- _TASK_
Exactly as they appear, copy the lines from the start of the entries below to the line containing "hdr.e2e ≠ (s.flow", both ends included.

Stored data
%%

/-! ### Links and the set (chapter 13) -/

/-- R178, R325, R326, R330, R331, R333 to R335, R347, R448: a sequenced parcel that is taken is acted on in the state that has counted it;
one not for this node is relayed, one with a field that is rsvd is malformed, and one that repeats an earlier one, of its hop or of its flow, is counted and left; an isolated node takes none, and no request is taken
while its port's offer buffer is full (R78, R215). What each kind does
follows: the set's view, the writes in the set's order, requests of other nodes and the answers to this node's own. -/
def Obligations.SequencedParcels : Prop :=
  ∀ (s : State) (h : Nat) (hdr : Hdr) (u : State), u = s.taken h hdr →
    (s.takes h hdr = true → ∀ body deliver, takeParcel h hdr body deliver s = ackDue h (deliver u)) ∧
    (s.plans.isolated = true → ∀ body deliver, takeParcel h hdr body deliver s = s) ∧
    (h < 4 → s.plans.isolated = false → (s.port h).live = true → (s.port h).greeted = true → (s.port h).silent = false →
      (8 < hdr.len ∨ hdr.free ≠ 0) → ∀ body deliver, takeParcel h hdr body deliver s = malformedParcel h true (s.setPort h { s.port h with lastReceived := s.now })) ∧
    (h < 4 → s.plans.isolated = false → (s.port h).live = true → (s.port h).greeted = true → (s.port h).silent = false → hdr.len ≤ 8 →
      hdr.free = 0 → ∀ body deliver,
      (hdr.hop = (s.port h).rxHop → hdr.dest ≠ s.me →
        takeParcel h hdr body deliver s = ackDue h (relay h ⟨hdr, body⟩ (s.arrived h hdr))) ∧
      (hdr.hop = (s.port h).rxHop → hdr.dest = s.me →
        hdr.e2e ≠ (s.flow (flowKey hdr.origin s.me hdr.cls)).rx →
        seqBefore hdr.e2e (s.flow (flowKey hdr.origin s.me hdr.cls)).rx = true →
        takeParcel h hdr body deliver s = ackDue h ((s.arrived h hdr).bump 0x5808 0x0A)) ∧
      (hdr.hop ≠ (s.port h).rxHop → seqBefore hdr.hop (s.port h).rxHop = true → takeParcel h hdr body deliver s =
        (s.setPort h { s.port h with lastReceived := s.now }).bump (hIdx h) 0x0B)) ∧
    (s.takes h hdr = true →
      (∀ node mask links v, u.formed = false → mergeLinks s.me node u.hl.set.links links ≠ u.hl.set.links →
        v = refreshView (u.setSet { u.hl.set with links := mergeLinks s.me node u.hl.set.links links }) →
        exec (.member h hdr node mask links) s = .next (ackDue h (tryForm false (flood 1 (memberBody v) v)))) ∧
      (∀ node mask links, u.formed = false → mergeLinks s.me node u.hl.set.links links = u.hl.set.links →
        exec (.member h hdr node mask links) s = .next (ackDue h (tryForm false u))) ∧
      (∀ lead mask time epoch, u.formed = false → mask.testBit s.me = true → Gives (.formed h hdr lead mask time epoch) s fun t =>
        t.hl.set = { u.hl.set with
          state := 1, lead := lead, reachable := mask, members := 2 ^ s.setNodes - 1, epoch := some epoch
          lost := 2 ^ s.setNodes - 1 - ((2 ^ s.setNodes - 1) &&& mask), fenced := 2 ^ s.setNodes - 1 - ((2 ^ s.setNodes - 1) &&& mask)
          timeBase := time * nsT, timeAt := s.now, rate := 0, timeSet := true, offset := 0, beyond5 := none, beyond10 := none
          within5 := some s.now, routes := t.hl.set.routes, rerouted := t.hl.set.rerouted, ways := t.hl.set.ways }) ∧
      (∀ node mask, exec (.lost (some (h, hdr)) node mask) s = .next (ackDue h (nodeLost node u))) ∧
      (∀ base, exec (.flowReset h hdr base) s = .next (ackDue h (
        let v := peerBack hdr.origin (s.arrived h hdr)
        v.setFlow (flowKey hdr.origin s.me hdr.cls) { v.flow (flowKey hdr.origin s.me hdr.cls) with rx := base % 65536 }))) ∧
      (∀ links, u.formed = false → Gives (.linkState h hdr links) s fun t => t.hl.set = { u.hl.set with
        links := mergeLinks s.me hdr.origin u.hl.set.links links, routes := t.hl.set.routes, rerouted := t.hl.set.rerouted, ways := t.hl.set.ways }) ∧
      (∀ idx sub order value, value.length = 248 → Gives (.objectWrite h hdr idx sub order value) s fun t =>
        t = ackDue h (u.setWrites (u.mgmt.setWrites.filter (fun w => !w.partOf hdr.origin order idx sub) ++
          [⟨order, idx, sub, ((u.mgmt.setWrites.find? fun w => w.partOf hdr.origin order idx sub).map (·.value)).getD [] ++ value, 0, none,
            hdr.origin, false, (St.ok, 0)⟩]))) ∧
      (∀ idx sub order value, value.length < 248 → 0 < order → u.isLead = false → u.mgmt.setWrites = [] →
        exec (.objectWrite h hdr idx sub order value) s = .next (ackDue h (settle (.order order)
          (carriedHome true hdr.world idx sub value (.order order) (noteOrder hdr.origin order hdr.tag idx sub value u))))) ∧
      (∀ node, Gives (.warmResetParcel h hdr node) s fun t =>
        t.hl.set = { u.hl.set with resetting := put 0 node (s.now + 1) u.hl.set.resetting }) ∧
      (∀ node, u.formed = true → node ≠ s.me → node < s.setNodes → u.hl.set.reachable.testBit node = false →
        Gives (.rejoin h hdr node) s fun t => t.hl.set = { u.hl.set with
          returned := setBit node true u.hl.set.returned, lost := setBit node false u.hl.set.lost
          routes := t.hl.set.routes, rerouted := t.hl.set.rerouted, ways := t.hl.set.ways }) ∧
      (∀ body, s.offersFull h = false → requestOk hdr body = false →
        exec (.requestParcel h hdr body) s = .next (malformedParcel h true (s.setPort h { s.port h with lastReceived := s.now }))) ∧
      (∀ body op side, opOf hdr.opcode body = some op → requestOk hdr body = true →
        side = ⟨.headland h hdr, hdr.stream, hdr.rseq, 0, hdr.cls, hdr.context, hdr.world, 0, hdr.colour, hdr.tag, false⟩ →
        s.offersFull h = false → u.duplicate (u.newAsk side (128 * hdr.line) op .port) = false →
        (u.path.asks.any fun b => b.stage == .offered && b.sameStream (u.newAsk side (128 * hdr.line) op .port) && b.side.seq == hdr.rseq)
          = false →
        exec (.requestParcel h hdr body) s = .next (ackDue h (serveAll (arrive side (128 * hdr.line) op u)))) ∧
      (∀ body op side, opOf hdr.opcode body = some op → requestOk hdr body = true →
        side = ⟨.headland h hdr, hdr.stream, hdr.rseq, 0, hdr.cls, hdr.context, hdr.world, 0, hdr.colour, hdr.tag, false⟩ →
        s.offersFull h = false → u.duplicate (u.newAsk side (128 * hdr.line) op .port) = true →
        (u.path.asks.any fun b => b.stage == .offered && b.sameStream (u.newAsk side (128 * hdr.line) op .port) && b.side.seq == hdr.rseq)
          = false →
        exec (.requestParcel h hdr body) s = .next (ackDue h (sendParcel hdr.origin
          { hdr with kind := 3, dest := hdr.origin, origin := s.me, len := 0, opcode := 0, due := 0, line := 0 } []
            (arrive side (128 * hdr.line) op u)))) ∧
      (∀ body, s.offersFull h = true → exec (.requestParcel h hdr body) s = .next s) ∧
      (∀ body, hdrOfOrder hdr = true → completionOk hdr body = true →
        exec (.completionParcel h hdr body) s = .next (ackDue h (handedBack h hdr u))) ∧
      (hdrOfOrder hdr = false → ∀ body, completionOk hdr body = true → (∀ q, u.forwardOf hdr = some q → q.stage ≠ .finished →
          q.internal = false → 8 ≤ hdr.opcode → exec (.completionParcel h hdr body) s =
            .next (ackDue h (serveAll (finish q.id St.unreachable none (malformedParcel h false u))))) ∧
        (∀ q, u.forwardOf hdr = some q → q.stage ≠ .finished →
          q.internal = false → hdr.opcode < 8 → hdr.opcode ≠ St.retry → exec (.completionParcel h hdr body) s =
            .next (ackDue h (serveAll (finish q.id hdr.opcode (if body.isEmpty then none else some (leNat body)) u)))) ∧
        (u.forwardOf hdr = none → exec (.completionParcel h hdr body) s = .next (ackDue h u))) ∧
      (∀ q, u.forwardOf hdr = some q → q.fwd = 1 → q.stage ≠ .finished →
        exec (.acceptParcel h hdr) s = .next (ackDue h (u.modAsk q.id fun q => { q with fwd := 2 }))) ∧
      (u.forwardOf hdr = none → exec (.acceptParcel h hdr) s = .next (ackDue h u)) ∧
      (hdrOfOrder hdr = true → exec (.doneParcel h hdr) s = .next (ackDue h (orderReported hdr u))) ∧
      (∀ q, hdrOfOrder hdr = false → u.remoteOf hdr = some q → q.stage = .finished → exec (.doneParcel h hdr) s =
        .next (ackDue h (serveAll (retire q.id (sampleEnd 0 q.id 0 (q.result.getD (0, none)).1
          (u.modAsk q.id fun q => { q with delivered := true })))))) ∧
      (∀ object value, exec (.notice h hdr object value) s = .next (ackDue h { u with feeds := { u.feeds with
        streams := u.feeds.streams.map fun p => (p.1, p.2.notice (object % 2 ^ 17) value) } }))) ∧
    -- the header's four words hold every field (R323)
    (∀ (p : Hdr) (a b c d : Nat), p.kind < 2 ^ 4 → p.cls < 2 ^ 4 → p.dest < 2 ^ 3 → p.origin < 2 ^ 3 → p.len < 2 ^ 4 → p.e2e < 2 ^ 16 →
      p.hop < 2 ^ 16 → p.colour < 2 ^ 2 → p.opcode < 2 ^ 6 → p.context < 2 ^ 6 → p.stream < 2 ^ 12 → p.rseq < 2 ^ 16 → p.portKind < 2 ^ 2 →
      p.portIndex < 2 ^ 8 → p.free < 2 ^ 14 → p.tag < 2 ^ 32 → p.due < 2 ^ 32 → p.line < 2 ^ 46 → hdrWords p = [a, b, c, d] →
      hdrOfWords a b c d = p)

%%

- _TASK OUTPUT_
/-! ### Links and the set (chapter 13) -/

/-- R178, R325, R326, R330, R331, R333 to R335, R347, R448: a sequenced parcel that is taken is acted on in the state that has counted it;
one not for this node is relayed, one with a field that is rsvd is malformed, and one that repeats an earlier one, of its hop or of its flow, is counted and left; an isolated node takes none, and no request is taken
while its port's offer buffer is full (R78, R215). What each kind does
follows: the set's view, the writes in the set's order, requests of other nodes and the answers to this node's own. -/
def Obligations.SequencedParcels : Prop :=
  ∀ (s : State) (h : Nat) (hdr : Hdr) (u : State), u = s.taken h hdr →
    (s.takes h hdr = true → ∀ body deliver, takeParcel h hdr body deliver s = ackDue h (deliver u)) ∧
    (s.plans.isolated = true → ∀ body deliver, takeParcel h hdr body deliver s = s) ∧
    (h < 4 → s.plans.isolated = false → (s.port h).live = true → (s.port h).greeted = true → (s.port h).silent = false →
      (8 < hdr.len ∨ hdr.free ≠ 0) → ∀ body deliver, takeParcel h hdr body deliver s = malformedParcel h true (s.setPort h { s.port h with lastReceived := s.now })) ∧
    (h < 4 → s.plans.isolated = false → (s.port h).live = true → (s.port h).greeted = true → (s.port h).silent = false → hdr.len ≤ 8 →
      hdr.free = 0 → ∀ body deliver,
      (hdr.hop = (s.port h).rxHop → hdr.dest ≠ s.me →
        takeParcel h hdr body deliver s = ackDue h (relay h ⟨hdr, body⟩ (s.arrived h hdr))) ∧
      (hdr.hop = (s.port h).rxHop → hdr.dest = s.me →
        hdr.e2e ≠ (s.flow (flowKey hdr.origin s.me hdr.cls)).rx →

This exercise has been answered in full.